Таковы центральные фигуры поэмы, «несколько уродливых помещиков», по гоголевскому выражению. Не менее уродливы крепостные крестьяне: вряд ли кто-нибудь станет вслед за Шевыревым умиляться человечности Селифана, а вонючий Петрушка и идиоты Митяй и Миняй вместе с «двумя русскими мужиками» первой главы дополняют впечатление даже от этой «смягченной редакции, и Белинский, говоривший, что «Мертвые души» «беспощадно сдергивают покров с действительности», в сущности, отнесся к новой редакции так же, как Пушкин к ранней.

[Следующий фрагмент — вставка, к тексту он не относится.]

/-- `UNMAP` (R235, R360). It waits for accesses under way before it writes its entries (log 13). -/
def semUnmap (h : CmdHeader) (b : List DWord) (c : Ctx) (_ : Cmd) (s : State) : State :=
  let rpl := (bodyWord b 3).testBit 5
  if strayBody b [[(55, 16)], [], [(31, 0)], [(1, 0), (5, 5)]] then s.endCmd h 1 0 else
  s.pteOp c h b (fun o =>
    let pages := (List.range o.count).flatMap (fun i => s.leavesOf o.level (o.addr i) (o.va + i * 2 ^ pageBits o.level))
    if o.addrs.any (fun a => match s.pteAt o.level a with | .invalid r => !r | _ => false) then s.endCmd h 1 0
    else if o.addrs.any (fun a => (s.partialRetired a 8).isSome) then s.endCmd h 2 0
    else if s.inFlight c.asid o.va o.size pages then s
    else
      let s := o.addrs.foldl (fun s a => s.storeBytes a (toBytes 8 (if rpl then 16 else 0))) s
      let s : State := { s with tlb := s.tlb.filter (fun e =>
        !(e.asid == c.asid && e.level ≥ o.level && overlaps o.va o.size (e.va / 2 ^ pageBits e.level * 2 ^ pageBits e.level) (2 ^ pageBits e.level))) }
      let s := s.endCmd h 0 0
      if rpl then s else s.pagesEnd c.asid o.va o.size (.failed cTranslation))

/-- `UNMAP` (R235, R360). -/
def execUnmap (h : CmdHeader) (b : List DWord) (s : State) : Host.Outcome State Fault Refusal := queued h b (semUnmap h b) s

/-- Whether a piece of a context's work is stopped by `PREEMPT`: all but that of fills (R245, R348). -/
def State.stops (s : State) (asid : Nat) (g : GridId) : Bool := g.asid == asid && !s.filling 11 g

/-- Whether a mark waits of a stopped piece of a context's work (R144, R146). -/
def State.markOf (s : State) (asid : Nat) (r : Waiting) : Bool :=
  r.nums.length ≥ 4 && r.nums.headD 0 == lateMarks && s.stops asid r.wave.team.grid

/-- The units that hold work of a context (R16, R24, R349). -/
def State.unitsOf (s : State) (asid : Nat) : List UnitId :=
  let ours (g : GridId) : Bool := s.stops asid g
  let byIssuer (i : Issuer) (a : Nat) : Bool := match i with | .wave w => ours w.team.grid | .node _ _ => a == asid
  let conv : List Demand := match s.ctx? asid with | some c => c.demands.filter (fun m => m.started) | none => []
  ((s.waves.filter (fun w => ours w.id.team.grid && (match s.team? w.id.team with | some t => !t.away | none => false))).map (fun w =>
      UnitId.issue w.core (if w.isLead then 0 else w.bay))
    ++ s.cores.flatMap (fun k => (k.2.fifo.filter (fun e => ours e.wave.team.grid)).map (fun e => UnitId.array k.1 e.bay))
    ++ (s.xfers.filter (fun t => byIssuer t.issuer t.asid)).map (fun t => UnitId.copy t.core)
    ++ (s.colls.filter (fun o => byIssuer o.issuer o.asid)).map (fun o => UnitId.collective o.die)
    ++ conv.map (fun m => UnitId.placement (m.idx % 2))
    ++ (s.reqs.filter (fun r => ours r.wave.team.grid)).flatMap (fun r => match r.kind with
        | .walk _ _ _ => [UnitId.ray r.core r.bay]
        | .texture | .marks => [UnitId.texture r.core r.bay]
        | _ => [])
    ++ (s.waiting.filter (s.markOf asid)).map (fun r => UnitId.texture (r.nums.getD 6 0) (r.nums.getD 5 0))).eraseDups

/-- The stopping `PREEMPT`s of a context complete (R349), and what they free can be taken. -/
def State.stopDone (s : State) (asid : Nat) : State :=
  match s.ctx? asid with
  | none => s
  | some c =>
    ((c.running.filter (fun p => isStop p.2.h p.2.body)).foldl (fun s p => s.finishCmd asid p.1 0 0) s).pushDue .teamPlacement

/-- Save the resident teams of a context (R288, R348, R350): their waves leave the active set and their loop buffers empty
(R37). -/
def State.saveTeams (s : State) (asid : Nat) : State :=
  let leave (w : Wave) : Wave :=
    let w := { w with active := false, age := 0, blockedFor := 0, yielded := 0, moves := [], issued := false }
    w.updThreads w.lanes (fun _ t => { t with loop := [] })
  { s with
    teams := s.teams.map (fun t => if s.stops asid t.id.grid then { t with away := true } else t)
    waves := s.waves.map (fun w => if s.stops asid w.id.team.grid then leave w else w) }
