/-- `POWER_LIMIT_SET` (R373): never above 4,000 W. -/
def execPowerLimitSet (mW : Nat) (s : State) : Host.Outcome State Fault Refusal :=
  commit s { s with powerLimit := min mW 4000000 }

/-- The lowest-numbered step whose measured power stays under a limit, the last where none does (R373). -/
def stepFor (limit : Nat) (measured : List Nat) : Nat := ((List.range 8).find? (fun k => measured.getD k 0 < limit)).getD 7

/-- `CLOCK_STEP_CHANGE` (R373): timing alone changes. -/
def execClockStepChange (measured : List Nat) (s : State) : Host.Outcome State Fault Refusal :=
  commit s { s with clockStep := stepFor s.powerLimit measured }

/-- `THERMAL_STEP_DOWN` (R374). -/
def execThermalStepDown (degC : Nat) (s : State) : Host.Outcome State Fault Refusal :=
  commit s (if degC ≥ 105 then { s with clockStep := min 7 (s.clockStep + 1) } else s)

/-- `THERMAL_SHUTDOWN` (R374): every context is killed, and the cores are off until reset. -/
def shutDown (degC : Nat) (s : State) : State :=
  if degC < 115 then s else { s.ctxs.foldl (fun s c => s.killFor c.asid cMachineCheck) s with shutdown := true }

/-- `THERMAL_SHUTDOWN` (R374). -/
def execThermalShutdown (degC : Nat) (s : State) : Host.Outcome State Fault Refusal := commit s (shutDown degC s)

end Sys2Proof.Machine
end

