-- ==== Sys2Proof/Machine/Queries.lean ====
section
/-!
DEFINITION. `QUERY` and `ATTEST` (18_host_security_power.md R366 to R368, R371, R372): their replies.
-/
namespace Sys2Proof.Machine

/-- A list cut or filled with zeros to a length. -/
def sized (n : Nat) (l : List Byte) : List Byte := (List.range n).map (fun i => l.getD i 0)

/-- Send a reply (R356, R368): one record for each 48 bytes. -/
def State.reply48 (s : State) (h : CmdHeader) (asid : Nat) (bytes : List Byte) : State :=
  (List.range (ceilDiv bytes.length 48)).foldl (fun s i =>
    s.emit (mkRecord 5 0 asid h.tag.toNat (i + bytes.length % 2 ^ 32 * 2 ^ 32) (ofBytes ((bytes.drop (48 * i)).take 48)))) s

/-- A query of the package (R366): refused without `PKG` or with a body it rejects, and answered otherwise. -/
def packageQuery (h : CmdHeader) (b : List DWord) (bad : Bool) (bytes : State → List Byte) (s : State) :
    Host.Outcome State Fault Refusal :=
  if h.pkg then
    control h (fun s => if bad then s.completeCmd h 0 1 0 else (s.reply48 h 0 (bytes s)).completeCmd h 0 0 0) s
  else queued h b (fun _ _ s => s.endCmd h 1 0) s

/-- A query of a context (R366): refused with `PKG` or with a body it rejects. -/
def contextQuery (h : CmdHeader) (b : List DWord) (bad : Ctx → Bool) (go : Ctx → State → State) (s : State) :
    Host.Outcome State Fault Refusal :=
  if h.pkg then control h (fun s => s.completeCmd h 0 1 0) s
  else queued h b (fun c _ s => if bad c then s.endCmd h 1 0 else go c s) s

/-- Reply to a context's query, then complete it (R368). -/
def State.answer (s : State) (h : CmdHeader) (bytes : List Byte) : State := (s.reply48 h (ha h) bytes).endCmd h 0 0

/-- Whether a body has a bit set outside `WHAT` and some bits of its argument (R357, R366). -/
def queryBad (what : Nat) (arg : List (Nat × Nat)) (b : List DWord) : Bool :=
  strayBody b [[(7, 0)], arg] || bodyWord b 0 != what

/-- The package identity (R366, R371). -/
def identityBytes (s : State) : List Byte :=
  toBytes 4 Config.romVersion ++ [BitVec.ofNat 8 s.clockStep, if s.recovery then 1 else 0] ++ List.replicate 26 0 ++
    sized 32 s.record.digest ++ sized 1312 Config.publicKey

/-- `QUERY`, `WHAT` 0 (R366), and every `WHAT` that no row names. -/
def execQueryIdentity (h : CmdHeader) (b : List DWord) (s : State) : Host.Outcome State Fault Refusal :=
  packageQuery h b (queryBad 0 [] b) identityBytes s

/-- An entry of the error log (R366). -/
def LogEntry.bytes (e : LogEntry) : List Byte :=
  toBytes 8 (e.kind + e.unit * 2 ^ 8 + e.die * 2 ^ 16 + e.chan * 2 ^ 24) ++ toBytes 8 e.pa ++ toBytes 8 e.count ++ toBytes 8 0

/-- `QUERY`, `WHAT` 1 (R366). -/
def execQueryErrorLog (h : CmdHeader) (b : List DWord) (s : State) : Host.Outcome State Fault Refusal :=
  packageQuery h b (queryBad 1 [(63, 0)] b) (fun s =>
    toBytes 8 s.errLog.length ++ ((s.errLog.drop (bodyWord b 1)).take 128).flatMap LogEntry.bytes) s

/-- `QUERY`, `WHAT` 2 (R9, R366). -/
def execQueryCoreAssignment (h : CmdHeader) (b : List DWord) (s : State) : Host.Outcome State Fault Refusal :=
  packageQuery h b (queryBad 2 [] b) (fun s => (List.range 48).map (fun i => BitVec.ofNat 8 (s.assignment.getD i 0))) s

/-- The four bits of a block (R240, R366). -/
def State.blockNibble (s : State) (asid r k : Nat) (p : ProcRange) : Nat :=
  let b := cellGet Block.empty p.blocks k
  b.state % 4 + (if b.written then 4 else 0) + (if s.wanted asid r k then 8 else 0)

/-- `QUERY`, `WHAT` 3 (R240, R366). -/
def execQueryBlockStates (h : CmdHeader) (b : List DWord) (s : State) : Host.Outcome State Fault Refusal :=
  let r := nfield (bodyWord b 1) 5 0
  let first := nfield (bodyWord b 1) 63 32
  contextQuery h b (fun c => queryBad 3 [(5, 0), (63, 32)] b || (c.proc? r).isNone) (fun c s =>
    match c.proc? r with
    | none => s
    | some p =>
      let at' (k : Nat) : Nat := if k < p.nblk then s.blockNibble c.asid r k p else 0
      s.answer h ((List.range 4096).map (fun i => BitVec.ofNat 8 (at' (first + 2 * i) + 16 * at' (first + 2 * i + 1))))) s

/-- `QUERY`, `WHAT` 4 (R276, R366). -/
def execQueryGraphLog (h : CmdHeader) (b : List DWord) (s : State) : Host.Outcome State Fault Refusal :=
  contextQuery h b (fun _ => queryBad 4 [] b) (fun c s =>
    s.answer h ((List.range 48).flatMap (fun k => toBytes 8 (cellGet 0 c.graphLog k)))) s

/-- `QUERY`, `WHAT` 5 (R304, R306, R366). -/
def execQueryLinkLog (h : CmdHeader) (b : List DWord) (s : State) : Host.Outcome State Fault Refusal :=
  packageQuery h b (queryBad 5 [] b) (fun s => (List.range 6).flatMap (fun p =>
    let x := cellGet Port.start s.ports p
    toBytes 8 x.errs ++ toBytes 8 x.losses)) s

/-- `QUERY`, `WHAT` 6 (R366, R513): no reply when the status block cannot be read. -/
def semContextSummary (h : CmdHeader) (c : Ctx) (s : State) : State :=
  let work := cmdWork c.asid (hq h)
  let fail (s : State) (cause : Nat) : State := s.endCmd h (if cause == cMachineCheck then 2 else 4) 0
  match s.stallCause work with
  | some (cause, _) => fail (s.unstall work) cause
  | none =>
  let s := s.unstall work
  match s.workRead c work c.statusVa 64 with
  | (.wait on, _) => (s.holdBytes c work partAct [(c.statusVa, 64)]).engAsk c.asid (.node 0 0) false (some work) on
  | (.fault cause v, _) => fail (if cause == cMachineCheck then s.logVa c.asid v else s) cause
  | (.ok, v) => s.answer h (toBytes 64 v ++ (List.range 16).flatMap (fun q => toBytes 8 (cellGet 0 c.qdone q)) ++
      toBytes 8 (if c.stopped then 1 else 0))

/-- `QUERY`, `WHAT` 6 (R366). -/
def execQueryContextSummary (h : CmdHeader) (b : List DWord) (s : State) : Host.Outcome State Fault Refusal :=
  contextQuery h b (fun _ => queryBad 6 [] b) (semContextSummary h) s

/-- The quote of `ATTEST` (R367, R372). -/
def quote (b : List DWord) (record : List Byte) (recovery : Bool) : List Byte :=
  let body := (List.range 4).flatMap (fun i => toBytes 8 (bodyWord b i)) ++ sized 32 Config.bootDigest ++ sized 32 Config.cpDigest ++
    sized 32 record ++ [if recovery then 1 else 0] ++ List.replicate 31 0
  body ++ sized 2420 (Config.sign (sized 32 (Config.sha3 body)))

/-- `ATTEST` (R367, R372). -/
def execAttest (h : CmdHeader) (b : List DWord) (s : State) : Host.Outcome State Fault Refusal :=
  control h (fun s => if !h.pkg then s.completeCmd h (ha h) 1 0
    else (s.reply48 h 0 (quote b s.record.digest s.recovery)).completeCmd h 0 0 0) s

end Sys2Proof.Machine
end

— здесь появляются портреты коллективные — фон, в котором лица даже не названы по именам: чиновник вообще, дамы вообще, тюрюки и байбаки вообще. Преимущественное значение второй половины не в статике, а в динамике. Это уже не новая для Гоголя динамика: критика и враждебная, и сочувственная единодушно отметила ее сходство с «Ревизором» — динамика мистификаций и заблуждений, которая и в частностях близка к «Ревизору»: ожидают нового ген. -губернатора, и Чичикова готовы принять за ревизора — новые письма сбивают и с этого следа, и его готовы принять за таинственных фальшивомонетчика и разбойника, о которых пишут в письмах. Переполох в мире уродов в «фантастическом», по определению Шевырева, городе, должен показаться несообразным; этого как будто не отрицает и Гоголь, утверждая в 10 главе символический смысл этой видимой несообразности. Как и в «Ревизоре» — поэма осложнена пародией на любовную интригу и вместе с тем на динамику авантюрных романов. Очарование молодости и чистоты губернаторской дочки в «не слишком толстом и не слишком тонком» Чичикове должно было превратиться очень скоро в пародию на чувство, но воображение обывателей создало несвойственный ему авантюрно-героический замысел похищения. Скачком в прошлое (Vorgeshichte) фактическая часть поэмы заканчивается.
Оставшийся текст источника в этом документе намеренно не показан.